THE TASK
Select from the records below every line that has the word "meaning" in it.

[Saved entries]
====

/-! ### `e+n`, `e-n` (R218, R219) -/

theorem exec_ePlusN (reg : BitVec 4) (addr : Addr) (s : State) :
    exec (.ePlusN reg addr) s = runHalf addr s fun a t =>
      arithEnd (Alu.addExponent t.rau t.acc (smallConst (t.execAddr reg a))) State.setMultiplicative t := rfl

theorem exec_eMinusN (reg : BitVec 4) (addr : Addr) (s : State) :
    exec (.eMinusN reg addr) s = runHalf addr s fun a t =>
      arithEnd (Alu.addExponent t.rau t.acc (-smallConst (t.execAddr reg a))) State.setMultiplicative t := rfl

/-- Settles O41: two results of `AddExponent`, each with its two ends. -/
theorem exponentByConstant : Obligations.ExponentByConstant := by
  intro reg addr s h
  rw [exec_ePlusN, exec_eMinusN]
  exact ⟨fun hfits => runHalf_arithEnd_fits h rfl hfits rfl rfl rfl, fun hover => runHalf_arithEnd_overflow h rfl hover,
    fun hfits => runHalf_arithEnd_fits h rfl hfits rfl rfl rfl, fun hover => runHalf_arithEnd_overflow h rfl hover⟩

/-! ### `asn`, `rte`, `ntr` (R215, R220, R222) -/

/-- The six bits of RAU at the exponent field of ACC, under a clear top bit (R215). -/
theorem exponentField_eq_shiftLeft (x : BitVec 6) : (0#1 ++ x ++ 0#41 : Word) = x.setWidth 48 <<< 41 := by
  have hx := x.isLt
  apply BitVec.eq_of_toNat_eq
  rw [toNat_append_eq, toNat_append_eq, BitVec.toNat_shiftLeft, BitVec.toNat_setWidth, Nat.shiftLeft_eq]
  simp only [BitVec.toNat_ofNat]
  omega

/-- An update of ACC and RAU commutes with the advance. -/
theorem State.setAccRau_stepOver (s : State) (c : Prefetch) (acc : Word) (rau : BitVec 6) :
    { s.stepOver c with acc := acc, rau := rau } = { s with acc := acc, rau := rau }.stepOver c := rfl

/-- The meaning of `rte` with the field written as a shift (R215). -/
theorem exec_rte (reg : BitVec 4) (addr : Addr) (s : State) :
    exec (.rte reg addr) s = runHalf addr s fun a t => .ok .seq
      { t with
        acc := ((t.rau &&& (a + t.getM reg.toNat).extractLsb' 0 6).setWidth 48) <<< 41
        rau := (t.rau &&& 0o43) ||| 0o04 } := by
  simp only [← exponentField_eq_shiftLeft]
  rfl

/-- Settles O42: each effect is on ACC, RMR and RAU alone. -/
theorem constantShiftAndModes : Obligations.ConstantShiftAndModes := by
  refine ⟨?asn, ?rte, ?ntr⟩
  case rte =>
    exact plainRule_of_effect exec_rte (fun _ _ _ _ => State.setAccRau_stepOver _ _ _ _) fun _ _ _ => ⟨rfl, rfl⟩
  all_goals exact plainRule_of_effect (fun _ _ _ => rfl) (fun _ _ _ _ => rfl) fun _ _ _ => ⟨rfl, rfl⟩

/-! ### `yta` (R216) -/

theorem isLogical_iff (rau : BitVec 6) : isLogical rau = true ↔ rau.extractLsb' 2 3 = 1 := beq_iff_eq

/-- The low 40 bits of RMR as a positive mantissa under the exponent of ACC: what `yta` normalizes (R216). -/
def State.joined (s : State) : Word := s.acc.extractLsb' 41 7 ++ 0#1 ++ s.rmr.extractLsb' 0 40

/-- Outside the logical class `yta` ends as an arithmetic instruction whose setter restores RMR (R216). -/
theorem exec_yta (reg : BitVec 4) (addr : Addr) (s : State) :
    exec (.yta reg addr) s = runHalf addr s fun a t =>
      if isLogical t.rau then .ok .seq { t with acc := t.rmr }
      else arithEnd (Alu.addExponent t.rau t.joined (smallConst (t.execAddr reg a)))
        (fun u => { u with rmr := t.rmr }) t := rfl

/-- Settles O43: the class selects the branch; `AddExponent` leaves RMR zero, and an overflow skips its restoration. -/
theorem readRemainder : Obligations.ReadRemainder := by
  intro reg addr s h n r
  rw [exec_yta]
  refine ⟨fun hlogical => ?logical, fun hother hfits => ?fits, fun hother hover => ?overflow⟩
  case logical =>
    exact runHalf_seq h addr _ { s with acc := s.rmr } (if_pos ((isLogical_iff _).2 hlogical)) rfl rfl
  case fits =>
    exact runHalf_arithEnd_fits h (if_neg (mt (isLogical_iff _).1 hother)) hfits rfl rfl rfl
  case overflow =>
    have hrmr : r.rmr = 0 := Alu.addExponent_rmr _ _ _
    refine ⟨hrmr, ?_⟩
    rw [← hrmr]
    exact runHalf_arithEnd_overflow h (if_neg (mt (isLogical_iff _).1 hother)) hover

end Sys2Proof.Machine

/-!
PROOFS of the family of the index-register and address-modifier instructions. Most of them end in one write to M
(`runHalf_putM`); `its` and `ita` share the read of a register into ACC, and `sti` ends alike after either of its loads.
-/
namespace Sys2Proof.Machine

/-! ### Instructions that end in one write to M -/

/-- The instruction's own part is one write to M. -/
theorem runHalf_putM {s : State} (h : s.Inv) {addr : Addr} {body : Addr → State → Res Flow} {r : Nat} {v : Addr}
    (hbody : body (s.modified addr) (s.stepOver s.lookahead) = .ok .seq ((s.stepOver s.lookahead).putM r v)) :
    runHalf addr s body = .next ((s.putM r v).seqEnd s.lookahead) :=
  runHalf_seq h addr body _ (hbody.trans (congrArg (Res.ok Flow.seq) (s.putM_stepOver _ r v))) (s.putM_pc r v)
    (s.right_putM r v)

/-- An instruction whose meaning is one write to M, where neither the number nor the value depends on the advance. -/
theorem plainRule_of_putM {i : BitVec 4 → Addr → Instr} {r : BitVec 4 → Addr → State → Nat}
    {v : BitVec 4 → Addr → State → Addr}
    (hi : ∀ reg addr s, exec (i reg addr) s = runHalf addr s fun a t => .ok .seq (t.putM (r reg a t) (v reg a t)))
    (hr : ∀ reg a s c, r reg a (s.stepOver c) = r reg a s) (hv : ∀ reg a s c, v reg a (s.stepOver c) = v reg a s) :
    PlainRule i fun reg a s => s.putM (r reg a s) (v reg a s) := by
  intro reg addr s h
  rw [hi]
  exact runHalf_putM h (by rw [hr, hv])

/-- The register that the low four bits of an address name (R235 to R237). -/
theorem toNat_lowFour (a : Addr) : (a.extractLsb' 0 4).toNat = a.toNat % 16 := by simp

/-- In supervisor mode nothing is refused, before the advance or after it. -/
theorem supervisorOnly_stepOver {s : State} (hsup : s.sup = true) (c : Prefetch) (r : Res Flow) :
    supervisorOnly (s.stepOver c) r = r :=
  if_pos ((s.sup_stepOver c).trans hsup)

theorem exec_op46 (reg : BitVec 4) (addr : Addr) (s : State) :
    exec (.op46 reg addr) s = runHalf addr s fun a t =>
      supervisorOnly t (.ok .seq (t.putM (a.extractLsb' 0 4).toNat a)) := rfl

theorem exec_op47 (reg : BitVec 4) (addr : Addr) (s : State) :
    exec (.op47 reg addr) s = runHalf addr s fun a t =>
      supervisorOnly t (.ok .seq (t.putM (a.extractLsb' 0 4).toNat (t.getM (a.extractLsb' 0 4).toNat + a))) := rfl

/-- Settles O49: past the test of the mode, each is one write to the register that the low four bits name. -/
theorem registerFromOwnAddress : Obligations.RegisterFromOwnAddress := by
  intro reg addr s h hsup a j
  have hj : (a.extractLsb' 0 4).toNat = j := toNat_lowFour a
  rw [exec_op46, exec_op47, ← hj]
  exact ⟨runHalf_putM h (supervisorOnly_stepOver hsup _ _), runHalf_putM h (supervisorOnly_stepOver hsup _ _)⟩

/-! ### `vtm`, `utm` (R242, R243) -/

/-- The write to M and the load of PSW exclude each other: register 0 takes no write, and only it loads PSW. -/
theorem State.loadPswBits_putM (s : State) (reg : BitVec 4) (v a : Addr) :
    (s.putM reg.toNat v).loadPswBits reg a =
      if reg = 0 then
        if s.sup then s.putM 0o21 ((s.getM 0o21 &&& ~~~0o2003) ||| (a &&& 0o2003)) else s
      else s.putM reg.toNat v := by
  unfold State.loadPswBits
  by_cases h0 : reg = 0
  · subst h0
    simp [State.psw, pswSaved]
  · rw [if_neg h0, beq_eq_false_iff_ne.2 h0, Bool.and_false]
    rfl

/-- An instruction that writes M and loads PSW from the address, where the value does not depend on the advance. -/
theorem plainRule_of_loadPswBits {i : BitVec 4 → Addr → Instr} {v : BitVec 4 → Addr → State → Addr}
    (hi : ∀ reg addr s, exec (i reg addr) s = runHalf addr s fun a t =>
      .ok .seq ((t.putM reg.toNat (v reg a t)).loadPswBits reg a))
    (hv : ∀ reg a s c, v reg a (s.stepOver c) = v reg a s) :
    PlainRule i fun reg a s =>
      if reg = 0 then
        if s.sup then s.putM 0o21 ((s.getM 0o21 &&& ~~~0o2003) ||| (a &&& 0o2003)) else s
      else s.putM reg.toNat (v reg a s) := by
  simp only [← State.loadPswBits_putM]
  refine plainRule_of_effect hi (fun reg a s c => ?_) fun reg a s => ?_
  · rw [hv, State.putM_stepOver, State.loadPswBits_stepOver]
  · unfold State.loadPswBits
    split_ifs <;> simp

/-- Settles O51: the two differ in the value alone, the address or the executive address. -/
theorem registerFromAddress : Obligations.RegisterFromAddress :=
  ⟨plainRule_of_loadPswBits (v := fun _ a _ => a) (fun _ _ _ => rfl) fun _ _ _ _ => rfl,
    plainRule_of_loadPswBits (v := fun reg a s => s.execAddr reg a) (fun _ _ _ => rfl) fun _ _ _ _ => rfl⟩

/-! ### `utc`, `wtc` (R240, R241) -/

/-- The instruction's own part is to produce the modifier `m`. -/
theorem runHalf_modify {s u : State} (h : s.Inv) (addr m : Addr) (body : Addr → State → Res Flow)
    (hbody : body (s.modified addr) (s.stepOver s.lookahead) = .ok (.modify m) (u.stepOver s.lookahead))
    (hpc : u.pc = s.pc) (hruu : u.ruu = s.ruu) : runHalf addr s body = .next (u.modifierEnd s.lookahead m) := by
  rw [runHalf_eq h, hbody, finish_ok, State.endCycle_modify _ _ hpc (State.right_congr hruu)]

theorem exec_utc (reg : BitVec 4) (addr : Addr) (s : State) :
    exec (.utc reg addr) s = runHalf addr s fun a t => .ok (.modify (t.execAddr reg a)) t := rfl

theorem exec_wtc (reg : BitVec 4) (addr : Addr) (s : State) :
    exec (.wtc reg addr) s = runOperand reg addr s fun x u => .ok (.modify (x.setWidth 15)) u := rfl

/-- Settles O50: `utc` produces its modifier at once, `wtc` where the load of its operand completes. -/
theorem addressModifier : Obligations.AddressModifier := by
  refine ⟨fun s addr => rfl, fun reg addr s h => ?_⟩
  rw [exec_utc, exec_wtc]
  refine ⟨runHalf_modify h addr _ _ rfl rfl rfl, fun x u ho => ?_, fun c u ho => runOperand_loadRaise h ho⟩
  obtain ⟨hpc, hruu⟩ := operandAt_frame h ho
  refine runHalf_modify h addr _ _ ?_ hpc hruu
  rw [withOperand_ok _ _ ho]
  exact ite_self _

/-! ### A register read into ACC (R232, R233, R238) -/

/-- `M[r]`, or the free value of an absent register, zero-extended to ACC; the logical class. -/
def State.readIntoAcc (s : State) (r : Nat) : State :=
  if r < 0o36 then { s with acc := (s.getM r).setWidth 48, rau := (s.rau &&& 0o43) ||| 0o04 }
  else { s with
    acc := (Config.absentRegister s.draws).setWidth 48, draws := s.draws + 1, rau := (s.rau &&& 0o43) ||| 0o04 }

theorem withReadM_acc (r : Nat) (s : State) :
    withReadM r s (fun v u => .ok Flow.seq { u with acc := v.setWidth 48 }.setLogical) = .ok .seq (s.readIntoAcc r) := by
  unfold withReadM State.readIntoAcc
  by_cases hr : r < 0o36
  · rw [if_neg (Nat.not_le.2 hr), if_pos hr]
    rfl
  · rw [if_pos (Nat.not_lt.1 hr), if_neg hr]
    rfl

theorem State.readIntoAcc_stepOver (s : State) (c : Prefetch) (r : Nat) :
    (s.stepOver c).readIntoAcc r = (s.readIntoAcc r).stepOver c := by
  unfold State.readIntoAcc
  split_ifs <;> rfl

theorem State.readIntoAcc_frame (s : State) (r : Nat) :
    (s.readIntoAcc r).pc = s.pc ∧ (s.readIntoAcc r).ruu = s.ruu := by
  unfold State.readIntoAcc
  split_ifs <;> exact ⟨rfl, rfl⟩

/-! ### `ati`, `mtj`, `j+m`, `ita` (R230, R232, R234, R235) -/

theorem exec_jPlusM (reg : BitVec 4) (addr : Addr) (s : State) :
    exec (.jPlusM reg addr) s = runHalf addr s fun a t =>
      if t.sup && a.getLsbD 4 then .ok .seq (t.putM (t.sel a) (t.getM reg.toNat))
      else .ok .seq (t.putM (a.extractLsb' 0 4).toNat (t.getM (a.extractLsb' 0 4).toNat + t.getM reg.toNat)) := rfl

theorem exec_ita (reg : BitVec 4) (addr : Addr) (s : State) :
    exec (.ita reg addr) s = runHalf addr s fun a t => .ok .seq (t.readIntoAcc (t.sel (t.execAddr reg a))) := by
  simp only [← withReadM_acc]
  rfl

/-- `j+m` copies in supervisor mode with address bit 4 and adds otherwise (R235). -/
theorem plainRule_jPlusM : PlainRule .jPlusM fun reg a s =>
    if s.sup = true ∧ a.getLsbD 4 = true then s.putM (a.toNat % 32) (s.getM reg.toNat)
    else s.putM (a.toNat % 16) (s.getM (a.toNat % 16) + s.getM reg.toNat) := by
  intro reg addr s h
  rw [exec_jPlusM]
  beta_reduce
  by_cases hcopy : s.sup = true ∧ (s.modified addr).getLsbD 4 = true
  · have hsel : s.sel (s.modified addr) = (s.modified addr).toNat % 32 := by rw [State.sel_eq, if_pos hcopy.1]
    rw [if_pos hcopy, ← hsel]
    refine runHalf_putM h ?_
    rw [State.sup_stepOver, if_pos (Bool.and_eq_true_iff.2 hcopy), State.sel_stepOver, State.getM_stepOver]
  · rw [if_neg hcopy, ← toNat_lowFour]
    refine runHalf_putM h ?_
    rw [State.sup_stepOver, if_neg (mt Bool.and_eq_true_iff.1 hcopy)]
    rfl

/-- Settles O47: three writes to M and one read into ACC, at the number that `sel` takes from the address. -/
theorem indexRegisterMoves : Obligations.IndexRegisterMoves := by
  refine ⟨State.sel_eq, ?ati, ?mtj, plainRule_jPlusM, ?ita⟩
  case ati => exact plainRule_of_putM (fun _ _ _ => rfl) (fun _ _ s c => s.sel_stepOver c _) fun _ _ _ _ => rfl
  case mtj => exact plainRule_of_putM (fun _ _ _ => rfl) (fun _ _ s c => s.sel_stepOver c _) fun _ _ _ _ => rfl
  case ita =>
    refine plainRule_of_effect (effect := fun reg a s => s.readIntoAcc (s.sel (s.execAddr reg a))) exec_ita
      (fun reg a s c => ?_) fun reg a s => s.readIntoAcc_frame _
    rw [State.execAddr_stepOver, State.sel_stepOver, State.readIntoAcc_stepOver]

/-! ### `its` (R233) -/

theorem exec_its (reg : BitVec 4) (addr : Addr) (s : State) :
    exec (.its reg addr) s = runHalf addr s fun a t =>
      (pushAcc t).andThen fun _ u => .ok .seq (u.readIntoAcc (u.sel (u.execAddr reg a))) := by
  simp only [← withReadM_acc]
  rfl

/-- `its` where the push completes: the address and the register are read under the new stack pointer. -/
theorem exec_its_of_push {s u : State} (h : s.Inv) (hw : memWrite s.sp s.acc s = .ok () u) (reg : BitVec 4)
    (addr : Addr) :
    let w := u.setSp (s.sp + 1)
    exec (.its reg addr) s =
      .next ((w.readIntoAcc (w.sel (w.execAddr reg (s.modified addr)))).seqEnd s.lookahead) := by
  intro w
  have hframe := memWrite_ok_frame h hw
  obtain ⟨hpc, hruu⟩ := w.readIntoAcc_frame (w.sel (w.execAddr reg (s.modified addr)))
  rw [exec_its]
  refine runHalf_seq h addr _ _ ?_ (hpc.trans ((u.putM_pc _ _).trans hframe.pc_eq))
    (State.right_congr (hruu.trans ((u.putM_ruu _ _).trans hframe.ruu_eq)))
  rw [pushAcc_ok h hw, Res.andThen, State.execAddr_stepOver, State.sel_stepOver, State.readIntoAcc_stepOver]

/-! ### `sti` (R231) -/

/-- How `sti` ends after its load: ACC gets the word, the register its new value; the logical class. -/
def stiEnd (r : Nat) (v : Addr) (x : Word) (u : State) : Res Flow :=
  .ok .seq ({ u with acc := x }.putM r v).setLogical

theorem exec_sti (reg : BitVec 4) (addr : Addr) (s : State) :
    exec (.sti reg addr) s = runHalf addr s fun a t =>
      let r := t.sel (t.execAddr reg a)
      if r = 0o17 then (memRead (t.acc.setWidth 15) t).andThen (stiEnd r (t.acc.setWidth 15))
      else withPop t (stiEnd r (t.acc.setWidth 15)) := rfl

section sti
variable {reg : BitVec 4} {addr : Addr} {s : State} (h : s.Inv)
include h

====

RESULT OF THIS TASK
/-- The meaning of `rte` with the field written as a shift (R215). -/
/-- An instruction whose meaning is one write to M, where neither the number nor the value depends on the advance. -/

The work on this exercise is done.